(Dataset entries)
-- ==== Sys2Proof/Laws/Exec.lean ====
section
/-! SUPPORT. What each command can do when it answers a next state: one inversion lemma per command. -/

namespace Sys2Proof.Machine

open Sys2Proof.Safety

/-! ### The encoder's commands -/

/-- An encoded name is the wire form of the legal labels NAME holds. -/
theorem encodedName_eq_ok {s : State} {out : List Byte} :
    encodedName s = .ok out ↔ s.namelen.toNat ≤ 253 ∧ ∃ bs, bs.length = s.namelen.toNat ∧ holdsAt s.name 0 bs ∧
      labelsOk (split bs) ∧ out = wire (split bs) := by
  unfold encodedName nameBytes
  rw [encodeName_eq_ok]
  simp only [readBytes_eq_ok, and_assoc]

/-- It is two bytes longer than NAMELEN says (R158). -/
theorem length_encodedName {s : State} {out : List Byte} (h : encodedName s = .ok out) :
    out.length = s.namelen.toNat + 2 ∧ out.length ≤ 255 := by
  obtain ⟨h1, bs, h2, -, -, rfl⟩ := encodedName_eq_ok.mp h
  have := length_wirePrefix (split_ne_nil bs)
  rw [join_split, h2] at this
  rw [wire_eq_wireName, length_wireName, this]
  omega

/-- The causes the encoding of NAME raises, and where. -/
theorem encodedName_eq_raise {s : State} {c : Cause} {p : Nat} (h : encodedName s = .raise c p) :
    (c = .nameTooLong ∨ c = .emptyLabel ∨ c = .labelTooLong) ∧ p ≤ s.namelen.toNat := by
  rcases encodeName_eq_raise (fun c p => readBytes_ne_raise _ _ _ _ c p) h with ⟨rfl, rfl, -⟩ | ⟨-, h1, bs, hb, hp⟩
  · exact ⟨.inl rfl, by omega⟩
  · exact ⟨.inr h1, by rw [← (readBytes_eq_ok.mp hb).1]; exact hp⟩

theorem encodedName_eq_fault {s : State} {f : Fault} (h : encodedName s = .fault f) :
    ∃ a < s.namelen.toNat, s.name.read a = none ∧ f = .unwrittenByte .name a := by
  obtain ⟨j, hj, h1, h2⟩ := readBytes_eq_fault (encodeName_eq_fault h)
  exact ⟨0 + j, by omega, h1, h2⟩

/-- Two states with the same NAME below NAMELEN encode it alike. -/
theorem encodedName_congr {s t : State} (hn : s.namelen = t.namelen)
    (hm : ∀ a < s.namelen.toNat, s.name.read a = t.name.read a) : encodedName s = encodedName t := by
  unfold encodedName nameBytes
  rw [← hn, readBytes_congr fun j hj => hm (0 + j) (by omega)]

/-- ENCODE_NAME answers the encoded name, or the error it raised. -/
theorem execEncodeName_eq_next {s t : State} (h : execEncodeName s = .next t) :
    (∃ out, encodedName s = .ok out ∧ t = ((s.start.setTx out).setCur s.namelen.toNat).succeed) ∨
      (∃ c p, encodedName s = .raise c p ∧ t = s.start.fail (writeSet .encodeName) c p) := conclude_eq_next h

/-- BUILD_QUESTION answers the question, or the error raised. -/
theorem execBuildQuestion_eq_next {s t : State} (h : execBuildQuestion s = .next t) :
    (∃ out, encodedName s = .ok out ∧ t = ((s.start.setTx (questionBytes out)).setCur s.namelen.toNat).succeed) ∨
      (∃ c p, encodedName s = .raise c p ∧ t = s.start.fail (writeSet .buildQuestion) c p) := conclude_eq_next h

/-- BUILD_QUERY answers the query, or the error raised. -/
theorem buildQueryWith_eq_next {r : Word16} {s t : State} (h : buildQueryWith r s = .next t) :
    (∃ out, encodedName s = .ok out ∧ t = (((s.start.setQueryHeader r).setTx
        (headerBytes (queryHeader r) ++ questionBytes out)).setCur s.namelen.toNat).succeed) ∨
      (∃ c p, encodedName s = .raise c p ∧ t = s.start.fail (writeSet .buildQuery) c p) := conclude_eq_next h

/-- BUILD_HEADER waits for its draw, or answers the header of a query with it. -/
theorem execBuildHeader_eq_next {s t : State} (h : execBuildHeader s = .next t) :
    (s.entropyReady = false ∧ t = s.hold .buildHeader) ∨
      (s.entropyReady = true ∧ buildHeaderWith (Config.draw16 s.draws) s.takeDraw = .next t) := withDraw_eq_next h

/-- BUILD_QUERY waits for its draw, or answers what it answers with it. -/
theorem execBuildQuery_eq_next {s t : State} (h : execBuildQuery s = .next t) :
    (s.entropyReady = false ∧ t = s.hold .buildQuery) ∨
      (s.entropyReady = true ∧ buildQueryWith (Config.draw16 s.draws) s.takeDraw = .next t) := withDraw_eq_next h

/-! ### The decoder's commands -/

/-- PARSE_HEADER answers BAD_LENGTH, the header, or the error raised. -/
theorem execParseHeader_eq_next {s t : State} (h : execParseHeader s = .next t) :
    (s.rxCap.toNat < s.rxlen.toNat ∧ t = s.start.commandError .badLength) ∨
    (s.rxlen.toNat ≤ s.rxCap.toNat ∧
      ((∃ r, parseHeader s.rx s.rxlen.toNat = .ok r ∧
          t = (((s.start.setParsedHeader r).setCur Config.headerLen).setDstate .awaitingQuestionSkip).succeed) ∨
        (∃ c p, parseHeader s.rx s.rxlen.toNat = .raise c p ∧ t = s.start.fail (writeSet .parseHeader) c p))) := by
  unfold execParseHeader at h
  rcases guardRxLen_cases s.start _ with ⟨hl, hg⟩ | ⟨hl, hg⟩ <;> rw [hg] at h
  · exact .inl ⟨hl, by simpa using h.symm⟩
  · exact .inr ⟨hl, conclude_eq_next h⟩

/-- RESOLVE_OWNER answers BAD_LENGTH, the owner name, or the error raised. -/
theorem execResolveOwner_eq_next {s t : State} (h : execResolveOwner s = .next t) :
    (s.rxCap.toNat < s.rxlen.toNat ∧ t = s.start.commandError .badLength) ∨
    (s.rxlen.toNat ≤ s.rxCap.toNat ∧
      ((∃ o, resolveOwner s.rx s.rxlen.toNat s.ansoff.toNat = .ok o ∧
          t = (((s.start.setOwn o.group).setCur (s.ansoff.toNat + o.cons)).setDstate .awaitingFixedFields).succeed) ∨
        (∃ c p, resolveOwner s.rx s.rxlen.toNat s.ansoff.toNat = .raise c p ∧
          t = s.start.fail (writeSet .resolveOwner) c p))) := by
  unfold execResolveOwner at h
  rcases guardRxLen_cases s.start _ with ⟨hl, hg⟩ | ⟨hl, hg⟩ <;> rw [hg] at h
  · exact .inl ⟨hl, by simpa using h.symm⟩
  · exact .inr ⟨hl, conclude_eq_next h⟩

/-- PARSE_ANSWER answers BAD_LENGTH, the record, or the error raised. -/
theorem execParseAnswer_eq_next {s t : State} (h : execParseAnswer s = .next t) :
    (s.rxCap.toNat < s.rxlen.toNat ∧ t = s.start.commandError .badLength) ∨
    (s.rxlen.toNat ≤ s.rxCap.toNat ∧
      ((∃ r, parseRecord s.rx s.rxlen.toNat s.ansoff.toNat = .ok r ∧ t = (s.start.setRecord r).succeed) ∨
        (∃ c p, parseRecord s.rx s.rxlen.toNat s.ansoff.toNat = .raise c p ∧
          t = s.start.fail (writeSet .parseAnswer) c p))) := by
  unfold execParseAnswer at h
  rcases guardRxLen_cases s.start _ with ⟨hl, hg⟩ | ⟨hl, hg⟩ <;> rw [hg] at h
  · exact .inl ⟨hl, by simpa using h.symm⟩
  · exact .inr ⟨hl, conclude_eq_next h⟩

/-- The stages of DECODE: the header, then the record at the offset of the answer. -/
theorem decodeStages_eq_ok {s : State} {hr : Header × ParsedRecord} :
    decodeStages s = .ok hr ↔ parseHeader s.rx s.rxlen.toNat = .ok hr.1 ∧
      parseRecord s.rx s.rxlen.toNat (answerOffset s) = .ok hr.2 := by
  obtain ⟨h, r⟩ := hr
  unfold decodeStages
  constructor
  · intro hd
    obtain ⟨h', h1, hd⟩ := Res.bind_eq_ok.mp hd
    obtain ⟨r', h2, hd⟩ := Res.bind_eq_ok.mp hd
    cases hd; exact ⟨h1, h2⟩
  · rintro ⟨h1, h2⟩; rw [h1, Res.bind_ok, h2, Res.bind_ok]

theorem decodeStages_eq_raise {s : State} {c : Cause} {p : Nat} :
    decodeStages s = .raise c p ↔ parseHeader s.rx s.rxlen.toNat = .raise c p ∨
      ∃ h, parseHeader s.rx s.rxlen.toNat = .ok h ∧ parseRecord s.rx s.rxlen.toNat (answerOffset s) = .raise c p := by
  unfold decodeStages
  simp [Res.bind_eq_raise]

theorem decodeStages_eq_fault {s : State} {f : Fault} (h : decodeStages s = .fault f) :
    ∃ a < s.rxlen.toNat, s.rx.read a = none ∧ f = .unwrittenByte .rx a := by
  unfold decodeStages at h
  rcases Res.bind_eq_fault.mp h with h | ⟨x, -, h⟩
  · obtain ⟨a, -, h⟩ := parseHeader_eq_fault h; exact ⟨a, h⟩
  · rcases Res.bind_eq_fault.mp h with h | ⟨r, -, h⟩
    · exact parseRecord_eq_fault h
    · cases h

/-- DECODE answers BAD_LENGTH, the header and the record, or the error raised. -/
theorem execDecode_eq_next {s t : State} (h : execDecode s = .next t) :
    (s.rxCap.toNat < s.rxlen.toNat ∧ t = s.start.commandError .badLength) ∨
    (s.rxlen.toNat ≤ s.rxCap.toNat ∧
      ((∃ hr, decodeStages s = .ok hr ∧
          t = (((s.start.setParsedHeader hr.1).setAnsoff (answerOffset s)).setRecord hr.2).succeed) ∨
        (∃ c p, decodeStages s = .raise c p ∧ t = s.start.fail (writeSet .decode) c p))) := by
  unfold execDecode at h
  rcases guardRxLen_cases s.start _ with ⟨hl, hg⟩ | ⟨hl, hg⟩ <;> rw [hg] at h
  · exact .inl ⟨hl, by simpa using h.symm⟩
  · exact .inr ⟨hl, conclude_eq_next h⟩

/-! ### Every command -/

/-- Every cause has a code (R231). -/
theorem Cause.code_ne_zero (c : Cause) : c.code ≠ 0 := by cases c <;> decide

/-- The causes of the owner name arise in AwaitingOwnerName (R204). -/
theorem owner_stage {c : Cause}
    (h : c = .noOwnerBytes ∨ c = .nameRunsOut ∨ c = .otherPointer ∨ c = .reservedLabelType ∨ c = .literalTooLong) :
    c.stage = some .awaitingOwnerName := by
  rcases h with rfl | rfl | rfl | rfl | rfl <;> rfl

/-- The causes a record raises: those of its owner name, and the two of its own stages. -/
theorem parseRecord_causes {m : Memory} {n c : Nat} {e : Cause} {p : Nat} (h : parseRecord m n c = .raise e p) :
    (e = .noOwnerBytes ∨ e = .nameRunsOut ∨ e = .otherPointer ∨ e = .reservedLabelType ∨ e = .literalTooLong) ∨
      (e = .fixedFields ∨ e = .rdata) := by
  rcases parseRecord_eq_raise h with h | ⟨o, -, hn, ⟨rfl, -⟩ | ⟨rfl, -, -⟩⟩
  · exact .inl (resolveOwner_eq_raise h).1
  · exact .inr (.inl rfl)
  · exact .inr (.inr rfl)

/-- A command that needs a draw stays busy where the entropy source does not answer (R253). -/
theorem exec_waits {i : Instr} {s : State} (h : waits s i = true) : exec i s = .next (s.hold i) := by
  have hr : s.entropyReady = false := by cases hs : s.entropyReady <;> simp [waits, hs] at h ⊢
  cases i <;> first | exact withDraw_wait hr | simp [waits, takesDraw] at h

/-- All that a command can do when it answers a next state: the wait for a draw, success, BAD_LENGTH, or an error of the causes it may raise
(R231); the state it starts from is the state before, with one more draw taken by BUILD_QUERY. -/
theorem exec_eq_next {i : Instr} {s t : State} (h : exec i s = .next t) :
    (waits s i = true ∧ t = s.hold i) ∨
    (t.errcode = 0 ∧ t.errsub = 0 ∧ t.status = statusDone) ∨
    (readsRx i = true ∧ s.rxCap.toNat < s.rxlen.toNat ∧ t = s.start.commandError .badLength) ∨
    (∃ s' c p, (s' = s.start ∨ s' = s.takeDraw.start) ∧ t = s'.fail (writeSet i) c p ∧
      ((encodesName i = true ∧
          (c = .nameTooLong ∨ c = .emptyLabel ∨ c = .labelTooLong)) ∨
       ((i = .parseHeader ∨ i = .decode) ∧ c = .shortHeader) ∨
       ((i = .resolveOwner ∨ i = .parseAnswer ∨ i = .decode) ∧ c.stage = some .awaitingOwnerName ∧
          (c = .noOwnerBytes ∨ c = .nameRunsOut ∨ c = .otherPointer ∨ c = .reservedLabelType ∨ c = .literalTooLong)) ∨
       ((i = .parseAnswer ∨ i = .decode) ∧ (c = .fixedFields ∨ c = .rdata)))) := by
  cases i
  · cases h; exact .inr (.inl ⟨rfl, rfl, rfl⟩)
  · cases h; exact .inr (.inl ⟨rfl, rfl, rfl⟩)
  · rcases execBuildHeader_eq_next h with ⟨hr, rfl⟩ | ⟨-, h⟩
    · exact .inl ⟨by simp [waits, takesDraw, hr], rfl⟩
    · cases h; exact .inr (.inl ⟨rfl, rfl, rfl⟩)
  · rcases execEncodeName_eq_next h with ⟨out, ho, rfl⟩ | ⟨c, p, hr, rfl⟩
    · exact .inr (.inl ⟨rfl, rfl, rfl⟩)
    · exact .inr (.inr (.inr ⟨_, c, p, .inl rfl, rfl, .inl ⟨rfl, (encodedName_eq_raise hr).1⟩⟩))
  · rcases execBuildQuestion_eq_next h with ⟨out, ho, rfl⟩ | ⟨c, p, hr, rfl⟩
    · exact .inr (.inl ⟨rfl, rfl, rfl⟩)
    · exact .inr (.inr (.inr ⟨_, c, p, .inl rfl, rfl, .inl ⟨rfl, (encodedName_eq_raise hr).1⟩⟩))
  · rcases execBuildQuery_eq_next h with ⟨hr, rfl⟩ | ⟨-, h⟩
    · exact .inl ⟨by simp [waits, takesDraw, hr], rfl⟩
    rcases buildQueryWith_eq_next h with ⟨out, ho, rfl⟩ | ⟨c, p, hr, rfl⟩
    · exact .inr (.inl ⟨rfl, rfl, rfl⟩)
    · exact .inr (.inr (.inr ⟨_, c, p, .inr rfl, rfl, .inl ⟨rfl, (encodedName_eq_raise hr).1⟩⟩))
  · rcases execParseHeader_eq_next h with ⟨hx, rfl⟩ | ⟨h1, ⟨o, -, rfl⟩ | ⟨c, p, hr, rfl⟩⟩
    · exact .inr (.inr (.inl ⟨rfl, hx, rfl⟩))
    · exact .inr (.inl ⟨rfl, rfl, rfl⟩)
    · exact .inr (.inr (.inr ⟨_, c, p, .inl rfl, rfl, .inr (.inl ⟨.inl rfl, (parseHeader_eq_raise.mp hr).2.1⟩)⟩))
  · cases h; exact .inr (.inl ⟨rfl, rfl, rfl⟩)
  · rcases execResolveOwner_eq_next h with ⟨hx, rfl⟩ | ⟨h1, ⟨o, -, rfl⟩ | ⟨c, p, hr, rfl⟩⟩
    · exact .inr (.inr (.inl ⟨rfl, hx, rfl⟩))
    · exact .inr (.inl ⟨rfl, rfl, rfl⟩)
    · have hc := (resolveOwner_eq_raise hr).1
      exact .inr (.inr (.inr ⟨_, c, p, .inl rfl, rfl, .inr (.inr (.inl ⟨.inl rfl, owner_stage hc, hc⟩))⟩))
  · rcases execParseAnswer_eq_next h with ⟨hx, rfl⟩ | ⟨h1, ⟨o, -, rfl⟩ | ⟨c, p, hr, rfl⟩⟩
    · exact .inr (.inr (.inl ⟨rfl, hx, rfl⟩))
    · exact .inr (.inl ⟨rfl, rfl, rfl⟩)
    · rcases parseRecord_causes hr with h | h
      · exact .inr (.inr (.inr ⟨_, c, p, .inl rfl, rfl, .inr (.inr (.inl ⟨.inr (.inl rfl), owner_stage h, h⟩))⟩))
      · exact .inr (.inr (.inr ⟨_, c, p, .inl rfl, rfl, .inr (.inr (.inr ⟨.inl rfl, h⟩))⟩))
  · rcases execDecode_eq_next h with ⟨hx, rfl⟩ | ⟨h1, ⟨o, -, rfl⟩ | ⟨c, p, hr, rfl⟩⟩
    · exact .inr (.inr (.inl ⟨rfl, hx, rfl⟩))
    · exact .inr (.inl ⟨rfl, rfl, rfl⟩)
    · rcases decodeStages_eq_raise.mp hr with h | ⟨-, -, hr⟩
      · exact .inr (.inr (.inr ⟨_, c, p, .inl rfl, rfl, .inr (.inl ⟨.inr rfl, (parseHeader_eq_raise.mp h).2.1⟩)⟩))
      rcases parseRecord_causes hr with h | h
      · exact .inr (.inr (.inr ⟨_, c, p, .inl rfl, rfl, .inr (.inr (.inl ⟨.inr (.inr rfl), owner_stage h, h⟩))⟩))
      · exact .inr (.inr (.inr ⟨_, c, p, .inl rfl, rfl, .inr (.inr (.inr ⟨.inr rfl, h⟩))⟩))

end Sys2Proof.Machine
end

ASSIGNMENT
Only a number is wanted here: how many lines of the records above contain "takeDraw".

EXERCISE OUTPUT
3